**What to produce:** Of the entries below, restate word for word only the section that runs from the line with "Fmt.ofCode d.a.fmt = some" to the line with "let o := if", counting both ends.
Given records Start Marker
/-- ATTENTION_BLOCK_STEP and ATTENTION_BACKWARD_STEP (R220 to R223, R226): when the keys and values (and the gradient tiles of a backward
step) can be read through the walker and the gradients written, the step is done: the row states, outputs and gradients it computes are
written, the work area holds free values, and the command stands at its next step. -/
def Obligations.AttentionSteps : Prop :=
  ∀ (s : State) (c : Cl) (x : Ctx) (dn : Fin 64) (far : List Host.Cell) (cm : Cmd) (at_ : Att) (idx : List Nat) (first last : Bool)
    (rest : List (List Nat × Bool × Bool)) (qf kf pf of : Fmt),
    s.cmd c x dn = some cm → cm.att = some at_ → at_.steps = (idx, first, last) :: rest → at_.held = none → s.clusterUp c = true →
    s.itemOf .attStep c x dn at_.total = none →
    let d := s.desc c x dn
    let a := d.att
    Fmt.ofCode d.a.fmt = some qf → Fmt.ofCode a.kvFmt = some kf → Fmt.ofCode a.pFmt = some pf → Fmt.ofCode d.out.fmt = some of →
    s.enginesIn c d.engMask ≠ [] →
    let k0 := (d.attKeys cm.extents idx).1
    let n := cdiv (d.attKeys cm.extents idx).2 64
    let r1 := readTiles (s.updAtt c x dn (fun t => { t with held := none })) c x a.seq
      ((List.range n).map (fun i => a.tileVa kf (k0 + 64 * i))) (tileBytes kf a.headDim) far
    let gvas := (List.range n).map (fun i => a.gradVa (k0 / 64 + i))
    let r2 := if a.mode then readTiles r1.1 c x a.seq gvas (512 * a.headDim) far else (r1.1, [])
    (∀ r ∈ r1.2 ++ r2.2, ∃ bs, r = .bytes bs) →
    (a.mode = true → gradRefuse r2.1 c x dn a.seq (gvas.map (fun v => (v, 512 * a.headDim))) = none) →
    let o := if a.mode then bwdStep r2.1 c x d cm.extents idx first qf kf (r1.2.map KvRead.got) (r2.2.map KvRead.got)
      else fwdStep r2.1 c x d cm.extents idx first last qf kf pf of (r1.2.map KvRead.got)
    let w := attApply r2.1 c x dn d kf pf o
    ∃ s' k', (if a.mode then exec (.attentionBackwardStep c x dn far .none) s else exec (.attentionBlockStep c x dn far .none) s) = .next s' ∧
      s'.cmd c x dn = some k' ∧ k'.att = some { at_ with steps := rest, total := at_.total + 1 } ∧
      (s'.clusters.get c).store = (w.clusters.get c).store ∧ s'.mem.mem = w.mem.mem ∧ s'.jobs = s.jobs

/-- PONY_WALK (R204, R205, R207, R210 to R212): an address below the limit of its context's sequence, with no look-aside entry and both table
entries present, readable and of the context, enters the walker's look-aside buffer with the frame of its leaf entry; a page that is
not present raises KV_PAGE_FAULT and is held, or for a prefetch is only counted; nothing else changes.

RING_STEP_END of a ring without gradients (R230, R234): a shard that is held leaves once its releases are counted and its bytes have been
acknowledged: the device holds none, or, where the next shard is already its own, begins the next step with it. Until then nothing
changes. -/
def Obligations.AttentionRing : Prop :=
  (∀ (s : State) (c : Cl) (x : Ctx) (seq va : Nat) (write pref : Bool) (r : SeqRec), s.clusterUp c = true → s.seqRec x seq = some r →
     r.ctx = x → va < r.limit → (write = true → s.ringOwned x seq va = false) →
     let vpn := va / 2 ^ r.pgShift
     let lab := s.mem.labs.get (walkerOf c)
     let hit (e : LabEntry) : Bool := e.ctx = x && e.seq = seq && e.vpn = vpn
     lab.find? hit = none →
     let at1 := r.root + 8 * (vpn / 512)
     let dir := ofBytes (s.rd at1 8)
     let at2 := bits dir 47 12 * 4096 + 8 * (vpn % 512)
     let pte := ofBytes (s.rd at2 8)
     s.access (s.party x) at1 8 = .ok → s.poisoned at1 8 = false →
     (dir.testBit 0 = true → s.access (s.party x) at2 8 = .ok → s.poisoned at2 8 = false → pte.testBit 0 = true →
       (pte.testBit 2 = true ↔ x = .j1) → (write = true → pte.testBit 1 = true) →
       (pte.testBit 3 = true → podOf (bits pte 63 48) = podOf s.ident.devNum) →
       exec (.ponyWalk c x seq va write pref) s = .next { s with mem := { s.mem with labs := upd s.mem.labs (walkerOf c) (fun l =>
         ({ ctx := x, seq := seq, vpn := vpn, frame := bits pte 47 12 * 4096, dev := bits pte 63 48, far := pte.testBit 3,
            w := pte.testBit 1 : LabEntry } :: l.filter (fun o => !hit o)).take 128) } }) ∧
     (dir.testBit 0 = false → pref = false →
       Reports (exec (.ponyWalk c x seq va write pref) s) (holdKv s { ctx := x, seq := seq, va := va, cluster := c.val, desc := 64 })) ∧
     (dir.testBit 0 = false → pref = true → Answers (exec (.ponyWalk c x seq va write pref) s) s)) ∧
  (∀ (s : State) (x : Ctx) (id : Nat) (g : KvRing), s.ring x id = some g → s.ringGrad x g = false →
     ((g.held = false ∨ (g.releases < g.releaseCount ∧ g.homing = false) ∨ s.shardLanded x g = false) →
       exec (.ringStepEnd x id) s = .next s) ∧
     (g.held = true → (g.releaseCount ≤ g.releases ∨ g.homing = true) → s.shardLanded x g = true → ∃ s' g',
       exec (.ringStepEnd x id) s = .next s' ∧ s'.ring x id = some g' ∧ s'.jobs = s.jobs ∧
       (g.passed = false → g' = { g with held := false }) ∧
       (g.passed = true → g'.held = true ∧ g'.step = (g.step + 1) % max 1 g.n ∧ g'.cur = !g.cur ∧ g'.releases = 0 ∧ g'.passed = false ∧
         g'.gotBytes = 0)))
Given records End Marker
Given records Start Marker
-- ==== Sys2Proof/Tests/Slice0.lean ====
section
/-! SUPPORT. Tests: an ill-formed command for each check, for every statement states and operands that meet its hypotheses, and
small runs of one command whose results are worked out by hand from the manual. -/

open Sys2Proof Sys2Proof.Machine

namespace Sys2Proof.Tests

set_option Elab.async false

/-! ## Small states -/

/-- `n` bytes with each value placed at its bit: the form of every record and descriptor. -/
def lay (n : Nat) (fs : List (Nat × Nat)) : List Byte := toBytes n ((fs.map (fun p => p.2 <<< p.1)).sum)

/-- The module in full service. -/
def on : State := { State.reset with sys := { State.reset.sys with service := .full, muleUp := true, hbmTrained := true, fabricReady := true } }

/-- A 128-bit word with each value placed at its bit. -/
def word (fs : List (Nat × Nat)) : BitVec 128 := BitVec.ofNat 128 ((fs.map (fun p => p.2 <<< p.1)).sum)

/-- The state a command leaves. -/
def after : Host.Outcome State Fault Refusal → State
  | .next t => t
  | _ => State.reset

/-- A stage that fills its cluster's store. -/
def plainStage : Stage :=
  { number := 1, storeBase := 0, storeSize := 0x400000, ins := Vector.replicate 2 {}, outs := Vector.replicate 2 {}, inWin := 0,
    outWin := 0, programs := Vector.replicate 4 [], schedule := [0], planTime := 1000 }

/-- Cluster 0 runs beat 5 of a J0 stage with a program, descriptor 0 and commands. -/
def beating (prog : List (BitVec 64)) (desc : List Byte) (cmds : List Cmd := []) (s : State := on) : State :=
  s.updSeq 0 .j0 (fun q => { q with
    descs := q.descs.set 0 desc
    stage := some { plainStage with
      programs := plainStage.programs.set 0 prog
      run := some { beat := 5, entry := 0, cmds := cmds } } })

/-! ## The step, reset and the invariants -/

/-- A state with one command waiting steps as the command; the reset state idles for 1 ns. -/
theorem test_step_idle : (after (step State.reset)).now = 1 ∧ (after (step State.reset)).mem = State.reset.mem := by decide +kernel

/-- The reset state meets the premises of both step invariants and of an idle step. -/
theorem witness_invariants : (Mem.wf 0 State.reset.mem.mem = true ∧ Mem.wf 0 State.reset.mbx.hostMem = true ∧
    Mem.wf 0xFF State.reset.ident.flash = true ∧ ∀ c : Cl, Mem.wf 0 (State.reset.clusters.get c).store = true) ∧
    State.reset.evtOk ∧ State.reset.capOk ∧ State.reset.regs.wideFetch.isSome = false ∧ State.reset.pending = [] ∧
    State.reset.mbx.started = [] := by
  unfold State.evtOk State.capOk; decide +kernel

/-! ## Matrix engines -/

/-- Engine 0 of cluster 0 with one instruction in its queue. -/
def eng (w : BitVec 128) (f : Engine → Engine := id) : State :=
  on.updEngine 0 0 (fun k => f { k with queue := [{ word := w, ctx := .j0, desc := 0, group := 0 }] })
Given records End Marker
**Task result:**
    Fmt.ofCode d.a.fmt = some qf → Fmt.ofCode a.kvFmt = some kf → Fmt.ofCode a.pFmt = some pf → Fmt.ofCode d.out.fmt = some of →
    s.enginesIn c d.engMask ≠ [] →
    let k0 := (d.attKeys cm.extents idx).1
    let n := cdiv (d.attKeys cm.extents idx).2 64
    let r1 := readTiles (s.updAtt c x dn (fun t => { t with held := none })) c x a.seq
      ((List.range n).map (fun i => a.tileVa kf (k0 + 64 * i))) (tileBytes kf a.headDim) far
    let gvas := (List.range n).map (fun i => a.gradVa (k0 / 64 + i))
    let r2 := if a.mode then readTiles r1.1 c x a.seq gvas (512 * a.headDim) far else (r1.1, [])
    (∀ r ∈ r1.2 ++ r2.2, ∃ bs, r = .bytes bs) →
    (a.mode = true → gradRefuse r2.1 c x dn a.seq (gvas.map (fun v => (v, 512 * a.headDim))) = none) →
    let o := if a.mode then bwdStep r2.1 c x d cm.extents idx first qf kf (r1.2.map KvRead.got) (r2.2.map KvRead.got)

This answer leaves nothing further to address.